The results were surprisingly revealing:

“Virtual Reality” is Connected to Teaching, Storytelling, and Exhibition Design

A search and connection analysis around “Virtual Reality” revealed that VR is not an isolated topic within the archive. Instead, it consistently appears alongside:

• AR / VR
• Video Art & New Media
• Teaching Resources
• Digital Storytelling
• Exhibition Design
• Open Educational Resources (OER)

The archive effectively mapped a conceptual journey from early writings about augmented reality and “default reality” in 2017 through public AR projects, educational resources, and ultimately into recent virtual exhibitions and mixed reality studio experiments.

What emerged was not simply a collection of VR posts, but an intellectual thread spanning multiple years of creative and educational practice.

 

“Accessibility” and “Deaf Culture” Form a Core Theme

One of the most compelling discoveries emerged from exploring Deaf culture and accessibility-related content.

The system identified recurring relationships between:

• American Sign Language (ASL)
• Accessibility
• Inclusion
• Communication
• Learning
• Community

Rather than appearing as isolated awareness posts, Deaf culture and accessibility were revealed as recurring themes embedded throughout teaching resources, writing assignments, exhibitions, and digital art projects.

This confirmed something that category counts alone could never reveal: accessibility is not a side topic within the archive. It is one of its foundational values.

 

The Archive Reveals Its Own Evolution

The timeline analysis surfaced an unexpected narrative arc across nearly ten years of content:

  • 2017–2019 were dominated by high-volume experimentation with GIFs, Net Art, and Digital Art.
  • From 2020 onward, the archive shifted toward fewer but significantly longer essays and reflective writing.
  • By 2026, Artificial Intelligence, Teaching Resources, and Creative Technology emerged as dominant themes.

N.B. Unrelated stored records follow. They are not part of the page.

-- ==== Sys2Proof/Certificates/Slice0/Obligations.lean ====
section
/-! DEFINITION. The statements for the provers. Each docstring names the rules it comes from. -/

open Sys2Proof Sys2Proof.Machine Sys2Proof.Safety

/-! ### The machine -/

/-- A step runs the command at the front of the queue on the state with the queue's rest. The queue is the model's own (log
5), and so is what an empty one does: the block idles, and a dominant edge on the line grows too old to be joined (log 10).
-/
def Obligations.StepRunsFrontCommand : Prop :=
  (∀ (c : Instr) (rest : List Instr) (s : State), s.pending = c :: rest → step s = exec c (s.withPending rest)) ∧
  ∀ s : State, s.pending = [] → step s = .next { s with lif := { s.lif with edgeNew := false } }

/-- Every command answers a next state and leaves the waiting commands alone: the spec names no stop. That a command whose
event cannot occur leaves the state as it is, is the model's choice (log 6). -/
def Obligations.EveryCommandAnswersNext : Prop :=
  ∀ (c : Instr) (s : State), ∃ t, exec c s = .next t ∧ t.pending = s.pending

/-- The spec's reset values, block by block (R2, R5, R16, R22, R54, R72, R73, R98, R121, R138, R175, R187, R196). -/
def Obligations.ResetValues : Prop :=
  let s := State.reset
  s.suu.startUp = .loading ∧ s.suu.muted = false ∧
    s.suu.identity =
      { role := .none, desk := 0, team := 0, tag := 0, filterMs := 1, passHold := 5, idleDisplay := .total, blink := false,
        reason := .none } ∧
    s.sto.busy = true ∧ s.sto.write = none ∧
    s.lif.decode = .hunt ∧ s.lif.idleSeen = false ∧ s.lif.run = false ∧
    s.lcu.tx = .idle ∧ s.lcu.queue = [] ∧ s.lcu.log = [] ∧ s.lcu.history = [none, none, none, some .idle] ∧
    s.lcu.recoveryDeadline = .off ∧ s.lcu.recoveryQuiet = .off ∧ s.lcu.faultMemory = .off ∧
    s.rck.count = 0 ∧ s.rck.running = false ∧
    (∀ d, (s.icu.input d).filter = .released ∧ (s.icu.input d).timer = .off) ∧ s.icu.hold = .off ∧
    s.icu.record =
      { ownClaim := .none, claimStamp := none, lastKey := 0, pendingKey := 0, jumpLockEnd := 0, jumped := false,
        passTurn := none } ∧
    s.rng.phase = .unsynced ∧ s.rng.round = 0 ∧ s.rng.turn = 0 ∧ s.rng.answering = none ∧ s.rng.closed = false ∧
    s.rng.correctKey = none ∧ s.rng.grain = 1 ∧ s.rng.settleTicks = 500 ∧ s.rng.answerTime = 100 ∧
    s.rng.windowTicks = 10000 ∧ s.rng.closePoint = 0 ∧
    s.clt.entries = [] ∧
    s.cht.records = List.replicate 16 { key := 0, stamp := 0, desk := 0, changes := 0 } ∧
    s.scu.records =
      List.replicate 16 { total := 0, rights := 0, wrongs := 0, unconfirmed := true, seated := false, rank := 0 } ∧
    s.cnf.lastRound = 0 ∧ s.cnf.verdictPending = none ∧ s.cnf.dirty = [] ∧ s.cnf.rollState = .idle ∧
    s.cnf.lastRollId = 0 ∧ s.cnf.report.valid = false ∧
    (∀ e ∈ s.prs.entries, e.heard = false) ∧ s.prs.seated = [] ∧
    s.pnl.content = ⟨.dash, .dash, .dash, .dash, false, false⟩ ∧ s.pnl.lampOut = ⟨false, false, false, false⟩ ∧
    s.cmp.flags = 0 ∧ s.cmp.mask = 0 ∧ s.cmp.count = 0 ∧ s.cmp.irqN = true ∧ s.cmp.sdo = none ∧
    s.cmp.heldReply = [0x00, 0x06, 0xFF, 0x00, 0x00, 0x01] ∧ s.ltx = none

Without any manual tagging or interpretation, the archive revealed a visible progression:

GIF Experiments → Digital Art Essays → AI, Creative Technology, and Teaching

In many ways, the archive became a form of self-documentation, exposing patterns and intellectual trajectories that would have been difficult to identify manually.

 

Why This Matters

The goal of NET-ART OS is not simply to search archives more efficiently.

Its larger purpose is to help educators, artists, students, researchers, and Digital Humanities practitioners discover unexpected relationships hidden within large collections of public knowledge.

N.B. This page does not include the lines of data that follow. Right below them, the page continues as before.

/-! writeRecord can change: lcu. -/
@[simp] theorem writeRecord_suu (c : FaultCause) (x : Option (Nat × Nat)) (s : State) : (writeRecord c x s).suu = s.suu := rfl
@[simp] theorem writeRecord_sto (c : FaultCause) (x : Option (Nat × Nat)) (s : State) : (writeRecord c x s).sto = s.sto := rfl
@[simp] theorem writeRecord_lif (c : FaultCause) (x : Option (Nat × Nat)) (s : State) : (writeRecord c x s).lif = s.lif := rfl
@[simp] theorem writeRecord_rck (c : FaultCause) (x : Option (Nat × Nat)) (s : State) : (writeRecord c x s).rck = s.rck := rfl
@[simp] theorem writeRecord_icu (c : FaultCause) (x : Option (Nat × Nat)) (s : State) : (writeRecord c x s).icu = s.icu := rfl
@[simp] theorem writeRecord_rng (c : FaultCause) (x : Option (Nat × Nat)) (s : State) : (writeRecord c x s).rng = s.rng := rfl
@[simp] theorem writeRecord_clt (c : FaultCause) (x : Option (Nat × Nat)) (s : State) : (writeRecord c x s).clt = s.clt := rfl
@[simp] theorem writeRecord_cht (c : FaultCause) (x : Option (Nat × Nat)) (s : State) : (writeRecord c x s).cht = s.cht := rfl
@[simp] theorem writeRecord_scu (c : FaultCause) (x : Option (Nat × Nat)) (s : State) : (writeRecord c x s).scu = s.scu := rfl
@[simp] theorem writeRecord_cnf (c : FaultCause) (x : Option (Nat × Nat)) (s : State) : (writeRecord c x s).cnf = s.cnf := rfl
@[simp] theorem writeRecord_prs (c : FaultCause) (x : Option (Nat × Nat)) (s : State) : (writeRecord c x s).prs = s.prs := rfl
@[simp] theorem writeRecord_pnl (c : FaultCause) (x : Option (Nat × Nat)) (s : State) : (writeRecord c x s).pnl = s.pnl := rfl
@[simp] theorem writeRecord_cmp (c : FaultCause) (x : Option (Nat × Nat)) (s : State) : (writeRecord c x s).cmp = s.cmp := rfl
@[simp] theorem writeRecord_ltx (c : FaultCause) (x : Option (Nat × Nat)) (s : State) : (writeRecord c x s).ltx = s.ltx := rfl
@[simp] theorem writeRecord_pending (c : FaultCause) (x : Option (Nat × Nat)) (s : State) : (writeRecord c x s).pending = s.pending := rfl
@[simp] theorem writeRecord_free (c : FaultCause) (x : Option (Nat × Nat)) (s : State) : (writeRecord c x s).free = s.free := rfl

/-! escalate can change: lcu. -/
@[simp] theorem escalate_suu (s : State) : (escalate s).suu = s.suu := rfl
@[simp] theorem escalate_sto (s : State) : (escalate s).sto = s.sto := rfl
@[simp] theorem escalate_lif (s : State) : (escalate s).lif = s.lif := rfl
@[simp] theorem escalate_rck (s : State) : (escalate s).rck = s.rck := rfl
@[simp] theorem escalate_icu (s : State) : (escalate s).icu = s.icu := rfl
@[simp] theorem escalate_rng (s : State) : (escalate s).rng = s.rng := rfl
@[simp] theorem escalate_clt (s : State) : (escalate s).clt = s.clt := rfl
@[simp] theorem escalate_cht (s : State) : (escalate s).cht = s.cht := rfl
@[simp] theorem escalate_scu (s : State) : (escalate s).scu = s.scu := rfl
@[simp] theorem escalate_cnf (s : State) : (escalate s).cnf = s.cnf := rfl
@[simp] theorem escalate_prs (s : State) : (escalate s).prs = s.prs := rfl
@[simp] theorem escalate_pnl (s : State) : (escalate s).pnl = s.pnl := rfl
@[simp] theorem escalate_cmp (s : State) : (escalate s).cmp = s.cmp := rfl
@[simp] theorem escalate_ltx (s : State) : (escalate s).ltx = s.ltx := rfl
@[simp] theorem escalate_pending (s : State) : (escalate s).pending = s.pending := rfl
@[simp] theorem escalate_free (s : State) : (escalate s).free = s.free := rfl

/-! setPhase can change: rng. -/
@[simp] theorem setPhase_suu (p : Phase) (s : State) : (setPhase p s).suu = s.suu := rfl
@[simp] theorem setPhase_sto (p : Phase) (s : State) : (setPhase p s).sto = s.sto := rfl
@[simp] theorem setPhase_lif (p : Phase) (s : State) : (setPhase p s).lif = s.lif := rfl
@[simp] theorem setPhase_lcu (p : Phase) (s : State) : (setPhase p s).lcu = s.lcu := rfl
@[simp] theorem setPhase_rck (p : Phase) (s : State) : (setPhase p s).rck = s.rck := rfl
@[simp] theorem setPhase_icu (p : Phase) (s : State) : (setPhase p s).icu = s.icu := rfl
@[simp] theorem setPhase_clt (p : Phase) (s : State) : (setPhase p s).clt = s.clt := rfl
@[simp] theorem setPhase_cht (p : Phase) (s : State) : (setPhase p s).cht = s.cht := rfl
@[simp] theorem setPhase_scu (p : Phase) (s : State) : (setPhase p s).scu = s.scu := rfl
@[simp] theorem setPhase_cnf (p : Phase) (s : State) : (setPhase p s).cnf = s.cnf := rfl
@[simp] theorem setPhase_prs (p : Phase) (s : State) : (setPhase p s).prs = s.prs := rfl
@[simp] theorem setPhase_pnl (p : Phase) (s : State) : (setPhase p s).pnl = s.pnl := rfl
@[simp] theorem setPhase_cmp (p : Phase) (s : State) : (setPhase p s).cmp = s.cmp := rfl
@[simp] theorem setPhase_ltx (p : Phase) (s : State) : (setPhase p s).ltx = s.ltx := rfl
@[simp] theorem setPhase_pending (p : Phase) (s : State) : (setPhase p s).pending = s.pending := rfl
@[simp] theorem setPhase_free (p : Phase) (s : State) : (setPhase p s).free = s.free := rfl

/-! enterEnded can change: suu, lcu, rck, icu, rng, cnf, pnl, cmp. -/
@[simp] theorem enterEnded_sto (s : State) : (enterEnded s).sto = s.sto := by simp [enterEnded]
@[simp] theorem enterEnded_lif (s : State) : (enterEnded s).lif = s.lif := by simp [enterEnded]
@[simp] theorem enterEnded_clt (s : State) : (enterEnded s).clt = s.clt := by simp [enterEnded]
@[simp] theorem enterEnded_cht (s : State) : (enterEnded s).cht = s.cht := by simp [enterEnded]
@[simp] theorem enterEnded_scu (s : State) : (enterEnded s).scu = s.scu := by simp [enterEnded]
@[simp] theorem enterEnded_prs (s : State) : (enterEnded s).prs = s.prs := by simp [enterEnded]
@[simp] theorem enterEnded_ltx (s : State) : (enterEnded s).ltx = s.ltx := by simp [enterEnded]
@[simp] theorem enterEnded_pending (s : State) : (enterEnded s).pending = s.pending := by simp [enterEnded]
@[simp] theorem enterEnded_free (s : State) : (enterEnded s).free = s.free := by simp [enterEnded]
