/-- Every command answers a next state: its row's effect, or the state as it is. -/
theorem exec_answersNext (c : Instr) (s : State) : AnswersNext s (exec c s) := by
  cases c with
  | powerOnReset | resetN => exact next_answersNext rfl
  | restart role1 role0 =>
    change AnswersNext s (execRestart role1 role0 s)
    unfold execRestart
    split <;> exact next_answersNext rfl
  | blinkBaseHalfPeriod => exact next_answersNext (t := refresh (blinkOn s)) (by simp [blinkOn])
  | openTaken desk round block => exact takes_answersNext fun x => openEffect_keeps round block x
  | closeTaken desk round point => exact takes_answersNext fun x => closeEffect_keeps round point x
  | verdictTaken desk round turn team outcome check =>
    exact takes_answersNext fun x => verdictEffect_keeps _ round turn team outcome check x
  | passTaken desk round turn team => exact takes_answersNext fun x => passEffect_keeps round turn team x
  | claimTaken desk round stamp team => exact takes_answersNext fun x => claimEffect_keeps desk round stamp team x
  | choiceTaken desk round stamp key team =>
    exact takes_answersNext fun x => choiceEffect_keeps desk round stamp key team x
  | tallyTaken desk round page a b c d => exact takes_answersNext fun x => tallyEffect_keeps desk page _ x
  | revealTaken desk round key => exact takes_answersNext fun x => revealEffect_keeps round key x (by simp)
  | rollTaken desk round id window => exact takes_answersNext fun x => rollEffect_keeps id window x (by simp)
  | presentTaken desk round role team id flags =>
    exact takes_answersNext fun x => presentEffect_keeps desk role team id flags x
  | helloTaken desk round role team tag => exact takes_answersNext fun x => helloEffect_keeps desk role team tag x (by simp)
  | loadingReadEnd => exact when_answersNext (endLoading_pending s)
  | joiningIdleWaitEnd => exact when_answersNext (endJoinWait_pending s)
  | lineLevelChange change =>
    cases change with
    | toDominant ns => exact when_answersNext (lineDominant_pending ns s)
    | toRecessive ns => exact when_answersNext (lineRecessive_pending ns s)
  | lineIdle => exact when_answersNext (reachIdle_pending s)
  | arbitrationLost cell => exact when_answersNext (f := loseArbitration cell) (by simp [loseArbitration])
  | bitMismatch cell pulse => exact when_answersNext (mismatch_pending cell _ s)
  | frameDiscarded cells ack objection => exact when_answersNext (discard_pending _ _ s)
  | lineFault =>
    unfold exec execLineFault
    refine when_answersNext ?_
    exact faultAtController_pending (faultAtLine s)
  | recoveryQuietEnd => exact when_answersNext (leaveRecovering_pending s)
  | recoveryDeadline => exact when_answersNext (f := recoveryFailed) (by simp [recoveryFailed])
  | armReached => exact when_answersNext (reachArm_pending s)
  | windowEnd => exact when_answersNext (f := endWindow) (by simp [endWindow])
  | roundClockSaturation => exact when_answersNext (saturateClock_pending s)
  | settleDeadline => exact when_answersNext (grant_pending s)
  | settleOut => exact when_answersNext (enterEnded_pending s)
  | answerClockExpiry => exact when_answersNext (answerExpiry_pending s)
  | pressAccepted d => exact when_answersNext (acceptPress_pending d _ s)
  | releaseAccepted d => exact when_answersNext (acceptRelease_pending d s)
  | passHoldEnd => exact when_answersNext (holdEnd_pending s)
  | storeWriteEnd | arbitrationWon | slotsReached | faultMemoryExpiry | startMarkRecognized | objectionRunBegun
  | roundClockTick | answerClockStep | inputFallingEdge | inputRisingEdge | jumpLockEnd | droppedFrameFlashEnd
  | displayUpdateEnd | rollWindowExpiry | transferStart | transferEndNoCommand | unknownCommand =>
    simp only [exec, execStoreWriteEnd, execArbitrationWon, execSlotsReached, execFaultMemoryExpiry,
      execStartMarkRecognized, execObjectionRunBegun, execRoundClockTick, execAnswerClockStep, execInputFallingEdge,
      execInputRisingEdge, execJumpLockEnd, execDroppedFrameFlashEnd, execDisplayUpdateEnd, execRollWindowExpiry,
      execTransferStart, execTransferEndNoCommand, execUnknownCommand]
    exact when_answersNext rfl
  | nop | status | readScores | readClaims | readChoices | readPresence | readRollReport | readFaults | clearFaults
  | readEvents | clearEvents | setEventMask =>
    simp only [exec, execNop, execStatus, execReadScores, execReadClaims, execReadChoices, execReadPresence,
      execReadRollReport, execReadFaults, execClearFaults, execReadEvents, execClearEvents, execSetEventMask]
    exact command_answersNext rfl
  | storeRead row => exact command_answersNext (storeRead_pending row s)
  | storeWrite row value setup => exact command_answersNext (storeWrite_pending row value setup s)
  | openRound block => exact consoleCommand_answersNext (openRound_pending block s)
  | closeRound => exact consoleCommand_answersNext (closeRound_pending s)
  | verdictCommand outcome expected => exact consoleCommand_answersNext (hostVerdict_pending outcome expected s)
  | revealCommand key => exact consoleCommand_answersNext (revealRound_pending key s)
  | setTotal team value => exact consoleCommand_answersNext (setTotal_pending team value s)
  | adjust team delta => exact consoleCommand_answersNext (adjust_pending team delta s)
  | sendTally => exact consoleCommand_answersNext (f := sendTally) (by simp [sendTally])
  | rollCall window => exact consoleCommand_answersNext (rollCall_pending window s)
  | clearRollReport =>
    rw [exec_clearRollReport]
    exact consoleCommand_answersNext rfl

Rather than replacing human interpretation, systems like this can help reveal new pathways for inquiry, interdisciplinary learning, curriculum development, and creative research.

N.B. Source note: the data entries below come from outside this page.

-- ==== Sys2Proof/Laws/Encoding.lean ====
section
/-! SUPPORT. The words' fields as numbers: a word is its opcode times `2 ^ 60` plus its argument (R61). -/

namespace Sys2Proof

/-- A concatenation as a number. -/
theorem toNat_append_eq {m n : Nat} (x : BitVec m) (y : BitVec n) :
    (x ++ y).toNat = x.toNat * 2 ^ n + y.toNat := by
  rw [BitVec.toNat_append, ← Nat.shiftLeft_add_eq_or_of_lt y.isLt, Nat.shiftLeft_eq]

theorem encode_injectByte_toNat (v : Byte) : (encode (.injectByte v)).toNat = 0x1 * 2 ^ 60 + v.toNat :=
  toNat_append_eq (0x1#4 ++ 0#52) v

theorem encode_readBits_toNat (n : BitVec 6) : (encode (.readBits n)).toNat = 0x2 * 2 ^ 60 + n.toNat :=
  toNat_append_eq (0x2#4 ++ 0#54) n

theorem encode_readOneBit_toNat : (encode .readOneBit).toNat = 0x3 * 2 ^ 60 := by decide

theorem encode_position_toNat : (encode .position).toNat = 0x4 * 2 ^ 60 := by decide

theorem encode_rewindBits_toNat (c : BitVec 60) :
    (encode (.rewindBits c)).toNat = 0x5 * 2 ^ 60 + c.toNat :=
  toNat_append_eq 0x5#4 c

theorem encode_rewindBytes_toNat (c : BitVec 60) :
    (encode (.rewindBytes c)).toNat = 0x6 * 2 ^ 60 + c.toNat :=
  toNat_append_eq 0x6#4 c

/-- The opcode field as a number (R61). -/
theorem opField_toNat (cw : CommandWord) : (cw.extractLsb 63 60).toNat = cw.toNat / 2 ^ 60 := by
  have h := cw.isLt
  simp only [BitVec.extractLsb_toNat, Nat.shiftRight_eq_div_pow]
  omega

end Sys2Proof
end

The most exciting outcome so far is that the archive is already teaching us something new about itself.

 

An Invitation

If you maintain a teaching archive, research archive, course website, digital humanities project, or long-running collection of public content, I encourage you to consider experimenting with similar approaches.

What patterns might emerge from your archive?

What connections remain hidden?

What new forms of exploration become possible when an archive is treated as a collection of relationships rather than simply a collection of pages?

 

NET-ART OS began as a small experiment built in a single day. (lol)

I am excited to see where it leads next.

NET-ART OS began as an experiment in archive discovery, but it quickly became something else. As the system analyzed nearly a decade of course materials, exhibitions, assignments, and creative research, it revealed patterns that were previously invisible. At the same time, the NET-ART archive itself is evolving into a record of a much larger cultural transition: from digital art and net art toward AI, archives, agents, mixed reality, and new forms of human-machine collaboration. In that sense, the archive is no longer just documenting history. It is documenting the emergence of the future as it happens.

This project was developed entirely through a human–AI collaborative workflow using Claude Code running locally on a personal workstation. The resulting system operates as a local-first archive discovery tool, demonstrating how emerging AI-assisted development practices can support research, teaching, and public scholarship.